December 19, 2006

Tell it Like it is

Last Saturday night I went to Microsoft's holiday party. There weren't as many Bill Gates-types as I anticipated (I only saw one, really). The space was too big for the crowd but the food was delicious and they had really fun stuff to do: foozball, oragami (with an instructor, otherwise...?), henna, temporary tattoos, chocolate sampling and la piece de resistence... having your tea leaves read!

So WR and I waited and waited and waited to get our tea leaves read. Now, WR has always had problems with her ankles, so even if she dolls up she always wears comfortable shoes. Unlike Gertie. Gertie, who had lived in France a while, somehow got brainwashed that a true lady wears 3" heels until she is 68, then she moves down to the 2's. By the time it was my turn, I wasn't really into it anymore.

I was asked to hold the tea cup, close my eyes and think of three things I wanted to know. Duh, who doesn't put down that they want to guage their wealth, love life and health? I already suspect a scam, but it's free so I guess it can't be a scam, and even if it is a scam at least Microsoft is the one paying for it. Wait, did I just ruin my three questions now? Turn the cup three times. Give it back.

The woman with long wavy hair down past her patoushki tossed the tea in an OXO bowl and started to examine the remaining leaves.

"Do you have siblings?"
"Yes, an older brother." She stares curiously into the cup.
"I see you as being very independent as a child. I see tomboy. Were you a tomboy?"
"Yes!" This was maybe not a scam after all.
More curious staring into the cup.
"I see a rift with your mother."
"Uh. In the past? No." Scam.
"Really? I see that you challenged her, but that could mean mentally, like she couldn't keep up with your youthful brain, or that you were rebellious."
I'm perplexed. I was the farthest thing from rebellious as a child. I was 10 minutes past curfew once. Since I think this is a scam, I don't respond because I don't want to give her hints on where to take this. Gertie can be a b*tch sometimes.

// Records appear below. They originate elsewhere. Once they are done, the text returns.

/-- Module reset, service runs, wake-ups, refresh windows, thermal windows and samples take place under their conditions (spec/21 R452 to R460; spec/19 R431,
R437 to R439; spec/10 R285; spec/20 R451). The UE record of a service run past its limit has CLASS 0 (DESIGN CHOICE, log entry 65). After a module reset ccnt is 0, and either the image has been taken or its code says why not. So `moduleReset`,
`serviceRunStart`, `serviceRunLimit`, `deadlineExpiry`, `coreWake`, `refreshWindowOpen`, `refreshWindowEnd`, `windowBoundary` and `samplePeriod` complete. -/
def Obligations.TimersAndServiceComplete : Prop :=
  (∀ (s : State) readable, ∃ t, exec (.moduleReset readable) s = .next t ∧ t.ccnt = 0 ∧ t.warps = [] ∧ t.accs = [] ∧ t.boot.code = imageCode s readable ∧
    (readable = false ∨ s.boot.flash = [] → t.boot.code = 5)) ∧
  (∀ (s : State) g k, serviceDue s g = some k → (s.group g).running = none → (s.part (s.corePartition (g / 2))).discarding = none →
    ∃ t, exec (.serviceRunStart g) s = .next t ∧ t.mem = s.mem ∧ (t.group g).service = some 0 ∧
      ∃ v, (t.warp (serviceKey g)).vliw = some v ∧ v.locked = true ∧ v.pc = lockedNat (s.core (g / 2)) (0xC0 + 8 * k) 8 / 2 ^ 32 % 2 ^ 14) ∧
  (∀ (s : State) g n, (s.group g).service = some n → 4096 ≤ n →
    exec (.serviceRunLimit g) s = .next (((s.endRun g).rasAdd 0 ((s.endRun g).physCore (g / 2)) 0 2 0 (dieOf (g / 2))).startDiscard (s.corePartition (g / 2)) noLaunch
      (recordOf { cause := causeUE, info := 2 ^ 11, addr := 0 } 0 true (s.pcOf (.service g)) s.ccnt))) ∧
  (∀ (s : State) g, (s.group g).deadline = some 0 → (s.group g).running.isSome = true → (s.group g).forced = false →
    exec (.deadlineExpiry g) s = .next (s.modGroup g fun y => { y with forced := true })) ∧
  (∀ (s : State) c cause, (s.core c).gated = true → cause ∈ (s.core c).woken →
    exec (.coreWake c cause) s = .next (s.modCore c fun x =>
      { x with gated := false, woken := [], wakeAt := s.acyc c + 40, wakeStamp := s.ccnt, wakeCause := cause })) ∧
  (∀ (s : State) d, s.ready = true → d < Config.dies → s.ccnt % 16384 < 512 → (s.die d).refreshing ≠ some (s.ccnt % 2 ^ 20 / 16384) →
    let b := s.ccnt % 2 ^ 20 / 16384
    exec (.refreshWindowOpen d) s = .next ((List.range 32).foldl (fun u i => u.scrub (bankLine d b (32 * (s.ccnt / 2 ^ 20 % 2 ^ 14) + i)))
      (s.modDie d fun x => { x with refreshing := some b }))) ∧
  (∀ (s : State) d b, d < Config.dies → (s.die d).refreshing = some b → refreshBank s ≠ some b →
    exec (.refreshWindowEnd d) s = .next ((State.flushLate s.late.length s).modDie d fun x => { x with refreshing := none })) ∧
  (∀ (s : State) d temperature energy, s.ready = true → d < Config.dies → (s.die d).window < s.ccnt / 3000000 →
    ∃ t, exec (.windowBoundary d temperature energy) s = .next t ∧ t.mem = s.mem ∧ (t.die d).temperature = temperature ∧ (t.die d).energy = energy ∧
      (t.die d).window = (s.die d).window + 1 ∧ (t.die d).thermal = (windowState s d temperature energy).1) ∧
  (∀ (s : State) core, sampleDue s core = true → ∃ t, exec (.samplePeriod core) s = .next t ∧ sampleDue t core = false)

I don't remember where she went from there. At some point she asked me if my ex-boyfriend wasn't able to commit. I said, yes, that was the problem although in reality my last beau and I mutually realized we weren't a good fit. There was a lot more curiously staring into the cup, some talk about my past life in a snowy place where my husband worked in the train yard and I journaled about my [ed insert: miserable] life. She said I was good at writing and I liked it, but I'm not sure if she meant now or back then when I was that woman. And then this:

Sudden shock upon looking even deeper into the leaves.
"Is there a child in your household?"
"No."
"Hmm. Someone watches too much TV."

Busted.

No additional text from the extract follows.